(Data records)
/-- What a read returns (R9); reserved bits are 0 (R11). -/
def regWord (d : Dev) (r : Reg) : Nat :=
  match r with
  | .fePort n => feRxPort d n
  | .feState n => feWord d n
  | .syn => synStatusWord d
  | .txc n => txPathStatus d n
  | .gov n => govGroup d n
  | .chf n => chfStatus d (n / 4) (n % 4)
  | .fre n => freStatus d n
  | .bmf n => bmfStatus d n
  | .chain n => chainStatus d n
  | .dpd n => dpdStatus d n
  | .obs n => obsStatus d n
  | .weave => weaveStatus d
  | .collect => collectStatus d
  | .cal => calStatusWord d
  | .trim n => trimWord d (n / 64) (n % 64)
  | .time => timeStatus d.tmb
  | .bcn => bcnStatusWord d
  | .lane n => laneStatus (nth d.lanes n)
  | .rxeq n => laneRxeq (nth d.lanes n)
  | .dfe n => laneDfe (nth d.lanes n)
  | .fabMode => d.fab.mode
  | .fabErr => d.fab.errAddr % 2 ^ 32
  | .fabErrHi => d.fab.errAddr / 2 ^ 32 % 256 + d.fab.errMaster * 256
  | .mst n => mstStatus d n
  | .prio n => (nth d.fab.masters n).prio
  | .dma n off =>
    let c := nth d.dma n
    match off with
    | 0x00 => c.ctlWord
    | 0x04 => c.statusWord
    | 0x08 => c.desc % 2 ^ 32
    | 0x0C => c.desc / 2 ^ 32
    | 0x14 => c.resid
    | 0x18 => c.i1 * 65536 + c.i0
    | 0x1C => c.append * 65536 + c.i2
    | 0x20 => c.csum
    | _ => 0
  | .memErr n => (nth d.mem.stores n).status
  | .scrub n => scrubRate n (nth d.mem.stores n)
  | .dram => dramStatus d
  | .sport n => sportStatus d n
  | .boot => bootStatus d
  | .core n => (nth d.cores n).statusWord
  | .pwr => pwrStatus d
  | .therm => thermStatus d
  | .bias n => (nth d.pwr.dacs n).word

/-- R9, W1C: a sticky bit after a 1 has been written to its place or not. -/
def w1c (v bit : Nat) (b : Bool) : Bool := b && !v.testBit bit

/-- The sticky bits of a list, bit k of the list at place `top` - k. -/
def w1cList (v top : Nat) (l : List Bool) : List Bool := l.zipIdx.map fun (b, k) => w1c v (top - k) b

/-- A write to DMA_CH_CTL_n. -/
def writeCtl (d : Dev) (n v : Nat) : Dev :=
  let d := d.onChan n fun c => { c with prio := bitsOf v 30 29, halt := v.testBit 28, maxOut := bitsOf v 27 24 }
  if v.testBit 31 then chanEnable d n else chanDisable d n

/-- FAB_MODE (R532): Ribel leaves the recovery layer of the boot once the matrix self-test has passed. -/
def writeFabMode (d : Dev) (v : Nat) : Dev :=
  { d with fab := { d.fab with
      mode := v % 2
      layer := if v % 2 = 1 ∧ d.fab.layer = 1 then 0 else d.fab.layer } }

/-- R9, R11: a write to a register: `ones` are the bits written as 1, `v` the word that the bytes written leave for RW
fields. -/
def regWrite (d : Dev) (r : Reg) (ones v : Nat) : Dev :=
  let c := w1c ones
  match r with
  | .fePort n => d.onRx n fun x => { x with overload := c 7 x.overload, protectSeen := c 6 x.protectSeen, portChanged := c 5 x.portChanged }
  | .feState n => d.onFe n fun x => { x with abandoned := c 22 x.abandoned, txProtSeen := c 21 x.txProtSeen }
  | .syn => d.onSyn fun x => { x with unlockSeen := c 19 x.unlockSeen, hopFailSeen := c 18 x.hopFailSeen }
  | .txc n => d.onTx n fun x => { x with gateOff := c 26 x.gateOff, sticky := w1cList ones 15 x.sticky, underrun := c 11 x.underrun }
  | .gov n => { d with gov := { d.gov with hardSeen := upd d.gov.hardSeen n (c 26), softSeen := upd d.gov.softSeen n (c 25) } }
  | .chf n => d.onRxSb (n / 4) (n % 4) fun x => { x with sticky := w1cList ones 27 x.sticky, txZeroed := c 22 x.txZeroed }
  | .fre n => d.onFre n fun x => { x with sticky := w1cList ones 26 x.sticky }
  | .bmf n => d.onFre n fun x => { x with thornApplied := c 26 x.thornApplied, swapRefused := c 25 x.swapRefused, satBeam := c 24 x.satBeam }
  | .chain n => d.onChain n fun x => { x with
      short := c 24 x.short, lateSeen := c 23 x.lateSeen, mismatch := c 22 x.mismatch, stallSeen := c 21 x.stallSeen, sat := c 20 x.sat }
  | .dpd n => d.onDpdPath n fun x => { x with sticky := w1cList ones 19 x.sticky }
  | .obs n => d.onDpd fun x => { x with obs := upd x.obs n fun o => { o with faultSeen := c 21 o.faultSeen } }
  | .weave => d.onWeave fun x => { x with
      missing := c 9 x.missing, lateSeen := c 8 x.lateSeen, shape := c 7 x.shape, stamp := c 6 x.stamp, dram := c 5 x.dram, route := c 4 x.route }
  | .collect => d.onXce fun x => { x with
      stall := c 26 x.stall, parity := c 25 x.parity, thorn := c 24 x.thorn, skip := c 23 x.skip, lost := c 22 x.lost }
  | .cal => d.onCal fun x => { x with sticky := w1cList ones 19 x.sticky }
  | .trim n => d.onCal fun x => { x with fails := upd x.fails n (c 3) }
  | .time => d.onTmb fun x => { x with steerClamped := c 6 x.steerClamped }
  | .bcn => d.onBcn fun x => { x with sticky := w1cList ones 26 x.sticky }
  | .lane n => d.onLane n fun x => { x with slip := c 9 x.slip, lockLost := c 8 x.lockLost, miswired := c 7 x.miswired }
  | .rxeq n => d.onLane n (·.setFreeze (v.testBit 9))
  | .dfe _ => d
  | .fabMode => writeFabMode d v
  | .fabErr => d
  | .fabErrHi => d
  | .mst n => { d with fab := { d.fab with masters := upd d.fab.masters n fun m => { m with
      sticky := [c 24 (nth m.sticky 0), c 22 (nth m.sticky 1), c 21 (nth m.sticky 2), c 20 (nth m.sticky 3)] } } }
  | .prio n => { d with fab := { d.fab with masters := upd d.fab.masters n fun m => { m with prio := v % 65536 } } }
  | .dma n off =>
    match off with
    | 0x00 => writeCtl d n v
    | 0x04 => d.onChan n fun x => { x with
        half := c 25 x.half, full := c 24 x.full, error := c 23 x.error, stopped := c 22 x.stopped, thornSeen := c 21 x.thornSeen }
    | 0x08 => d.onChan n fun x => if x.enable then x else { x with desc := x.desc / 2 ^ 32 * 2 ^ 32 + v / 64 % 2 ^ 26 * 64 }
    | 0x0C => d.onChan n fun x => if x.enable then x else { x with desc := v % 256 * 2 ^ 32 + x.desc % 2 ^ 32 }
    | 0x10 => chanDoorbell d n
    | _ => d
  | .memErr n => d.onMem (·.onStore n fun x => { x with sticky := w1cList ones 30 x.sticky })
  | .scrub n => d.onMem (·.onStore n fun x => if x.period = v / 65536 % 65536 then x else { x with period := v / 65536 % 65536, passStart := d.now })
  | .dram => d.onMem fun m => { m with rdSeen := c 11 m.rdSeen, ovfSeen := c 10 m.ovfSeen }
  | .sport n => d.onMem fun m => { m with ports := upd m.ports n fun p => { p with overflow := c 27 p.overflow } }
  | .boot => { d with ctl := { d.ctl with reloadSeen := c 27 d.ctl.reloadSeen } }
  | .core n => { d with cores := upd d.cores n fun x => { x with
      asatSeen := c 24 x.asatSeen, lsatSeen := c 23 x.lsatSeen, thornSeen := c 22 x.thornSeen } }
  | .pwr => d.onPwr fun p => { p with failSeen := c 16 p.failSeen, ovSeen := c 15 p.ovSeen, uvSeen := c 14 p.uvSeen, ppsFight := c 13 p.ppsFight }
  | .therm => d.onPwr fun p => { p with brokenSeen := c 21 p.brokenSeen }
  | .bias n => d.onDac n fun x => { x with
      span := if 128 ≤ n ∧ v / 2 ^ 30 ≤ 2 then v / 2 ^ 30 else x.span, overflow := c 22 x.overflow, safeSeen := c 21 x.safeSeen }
(End Data records)
### Task brief:
Would you filter the entries above and keep each line that has the word "sport"?

### Answer for the task:
  | .sport n => sportStatus d n
  | .sport n => d.onMem fun m => { m with ports := upd m.ports n fun p => { p with overflow := c 27 p.overflow } }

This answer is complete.